- EXERCISE
Only one stretch of the data is wanted: the line containing "follows them -/", the line containing "else if Config.maxCell", and every line between them, copied exactly.

- DATA EXTRACTS
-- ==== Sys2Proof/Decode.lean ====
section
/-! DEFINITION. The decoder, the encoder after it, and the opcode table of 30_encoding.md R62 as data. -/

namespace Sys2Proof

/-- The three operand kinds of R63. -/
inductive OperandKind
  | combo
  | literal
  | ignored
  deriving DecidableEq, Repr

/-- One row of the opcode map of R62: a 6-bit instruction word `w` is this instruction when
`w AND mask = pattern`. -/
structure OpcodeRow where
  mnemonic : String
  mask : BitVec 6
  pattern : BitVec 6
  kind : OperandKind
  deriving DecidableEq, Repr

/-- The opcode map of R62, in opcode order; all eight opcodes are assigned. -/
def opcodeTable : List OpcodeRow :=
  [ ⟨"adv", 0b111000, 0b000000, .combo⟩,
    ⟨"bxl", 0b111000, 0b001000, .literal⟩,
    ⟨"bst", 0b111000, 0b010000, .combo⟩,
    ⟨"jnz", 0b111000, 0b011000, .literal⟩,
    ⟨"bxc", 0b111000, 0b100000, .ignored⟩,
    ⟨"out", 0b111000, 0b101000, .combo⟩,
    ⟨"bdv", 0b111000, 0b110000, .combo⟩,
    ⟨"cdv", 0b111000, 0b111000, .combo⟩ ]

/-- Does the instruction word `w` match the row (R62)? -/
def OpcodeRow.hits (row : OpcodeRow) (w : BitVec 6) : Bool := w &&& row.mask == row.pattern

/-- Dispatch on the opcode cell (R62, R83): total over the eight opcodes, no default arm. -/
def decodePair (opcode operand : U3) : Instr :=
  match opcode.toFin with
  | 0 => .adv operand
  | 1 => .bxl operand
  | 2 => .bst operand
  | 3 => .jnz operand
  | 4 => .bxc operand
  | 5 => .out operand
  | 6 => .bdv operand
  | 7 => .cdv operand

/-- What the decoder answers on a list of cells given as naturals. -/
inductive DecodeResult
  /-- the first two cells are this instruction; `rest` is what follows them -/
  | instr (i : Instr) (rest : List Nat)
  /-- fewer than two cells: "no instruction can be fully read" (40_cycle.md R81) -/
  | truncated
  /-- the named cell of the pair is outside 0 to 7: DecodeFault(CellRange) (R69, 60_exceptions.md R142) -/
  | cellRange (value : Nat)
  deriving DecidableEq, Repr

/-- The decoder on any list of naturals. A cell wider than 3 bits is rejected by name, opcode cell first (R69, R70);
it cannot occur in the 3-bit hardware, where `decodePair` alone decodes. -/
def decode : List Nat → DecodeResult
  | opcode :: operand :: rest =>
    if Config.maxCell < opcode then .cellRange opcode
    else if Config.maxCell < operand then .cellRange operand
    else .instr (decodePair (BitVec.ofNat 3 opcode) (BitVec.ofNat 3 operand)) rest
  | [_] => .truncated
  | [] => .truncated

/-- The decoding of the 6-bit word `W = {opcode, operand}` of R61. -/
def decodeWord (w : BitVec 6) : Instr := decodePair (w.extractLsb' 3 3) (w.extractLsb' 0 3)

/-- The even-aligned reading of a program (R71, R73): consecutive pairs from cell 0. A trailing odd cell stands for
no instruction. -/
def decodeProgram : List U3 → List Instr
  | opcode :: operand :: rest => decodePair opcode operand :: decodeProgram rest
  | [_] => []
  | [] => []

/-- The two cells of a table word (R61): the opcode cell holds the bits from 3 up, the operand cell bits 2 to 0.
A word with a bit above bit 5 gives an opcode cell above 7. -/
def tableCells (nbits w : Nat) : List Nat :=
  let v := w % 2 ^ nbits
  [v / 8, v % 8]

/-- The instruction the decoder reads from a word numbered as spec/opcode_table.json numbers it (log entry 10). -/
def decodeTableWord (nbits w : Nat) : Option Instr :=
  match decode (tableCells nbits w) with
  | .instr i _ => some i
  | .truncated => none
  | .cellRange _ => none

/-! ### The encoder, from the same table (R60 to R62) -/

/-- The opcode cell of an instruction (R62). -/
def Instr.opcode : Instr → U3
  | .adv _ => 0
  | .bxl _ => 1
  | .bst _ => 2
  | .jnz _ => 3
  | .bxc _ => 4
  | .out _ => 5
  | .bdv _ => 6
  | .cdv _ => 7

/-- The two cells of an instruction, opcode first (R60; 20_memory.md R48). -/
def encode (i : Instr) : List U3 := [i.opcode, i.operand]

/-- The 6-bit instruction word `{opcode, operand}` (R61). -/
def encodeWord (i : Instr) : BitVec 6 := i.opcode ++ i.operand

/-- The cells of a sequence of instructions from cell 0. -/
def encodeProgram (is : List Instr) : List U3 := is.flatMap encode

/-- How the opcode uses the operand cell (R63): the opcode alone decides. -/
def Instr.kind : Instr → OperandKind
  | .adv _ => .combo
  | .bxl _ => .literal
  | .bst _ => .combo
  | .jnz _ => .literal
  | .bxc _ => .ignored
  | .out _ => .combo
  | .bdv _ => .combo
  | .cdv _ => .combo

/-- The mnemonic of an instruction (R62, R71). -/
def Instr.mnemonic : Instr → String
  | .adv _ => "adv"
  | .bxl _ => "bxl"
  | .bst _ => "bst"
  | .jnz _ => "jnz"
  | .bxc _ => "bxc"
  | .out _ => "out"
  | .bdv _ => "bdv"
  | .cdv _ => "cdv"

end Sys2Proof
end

==

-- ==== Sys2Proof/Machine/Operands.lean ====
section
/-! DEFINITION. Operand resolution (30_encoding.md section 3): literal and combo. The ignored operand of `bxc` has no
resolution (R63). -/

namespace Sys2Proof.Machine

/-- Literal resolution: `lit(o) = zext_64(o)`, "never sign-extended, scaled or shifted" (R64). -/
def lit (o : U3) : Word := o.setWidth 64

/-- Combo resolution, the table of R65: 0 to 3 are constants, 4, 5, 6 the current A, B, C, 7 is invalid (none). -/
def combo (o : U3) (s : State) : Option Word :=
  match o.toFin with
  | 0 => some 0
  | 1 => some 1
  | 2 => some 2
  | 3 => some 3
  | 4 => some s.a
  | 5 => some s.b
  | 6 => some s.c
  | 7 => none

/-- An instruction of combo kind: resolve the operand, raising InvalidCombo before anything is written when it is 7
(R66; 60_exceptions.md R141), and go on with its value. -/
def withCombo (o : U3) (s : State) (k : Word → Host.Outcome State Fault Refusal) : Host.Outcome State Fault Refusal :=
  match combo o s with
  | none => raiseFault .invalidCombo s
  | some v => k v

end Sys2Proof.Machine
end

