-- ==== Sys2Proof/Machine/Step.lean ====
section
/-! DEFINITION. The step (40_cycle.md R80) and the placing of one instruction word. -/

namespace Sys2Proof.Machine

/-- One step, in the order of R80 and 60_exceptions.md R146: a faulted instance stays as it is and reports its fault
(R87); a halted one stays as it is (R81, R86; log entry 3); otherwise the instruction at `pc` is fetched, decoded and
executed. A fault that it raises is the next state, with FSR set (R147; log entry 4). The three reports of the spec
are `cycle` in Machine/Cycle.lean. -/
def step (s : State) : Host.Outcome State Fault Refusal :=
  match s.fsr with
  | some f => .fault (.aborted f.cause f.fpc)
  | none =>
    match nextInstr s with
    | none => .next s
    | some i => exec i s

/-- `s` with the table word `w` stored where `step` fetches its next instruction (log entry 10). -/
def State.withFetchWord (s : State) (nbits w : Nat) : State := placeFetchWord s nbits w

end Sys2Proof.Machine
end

- YOUR RESPONSE
  /-- the first two cells are this instruction; `rest` is what follows them -/
  | instr (i : Instr) (rest : List Nat)
  /-- fewer than two cells: "no instruction can be fully read" (40_cycle.md R81) -/
  | truncated
  /-- the named cell of the pair is outside 0 to 7: DecodeFault(CellRange) (R69, 60_exceptions.md R142) -/
  | cellRange (value : Nat)
  deriving DecidableEq, Repr

/-- The decoder on any list of naturals. A cell wider than 3 bits is rejected by name, opcode cell first (R69, R70);
it cannot occur in the 3-bit hardware, where `decodePair` alone decodes. -/
def decode : List Nat → DecodeResult
  | opcode :: operand :: rest =>
    if Config.maxCell < opcode then .cellRange opcode
    else if Config.maxCell < operand then .cellRange operand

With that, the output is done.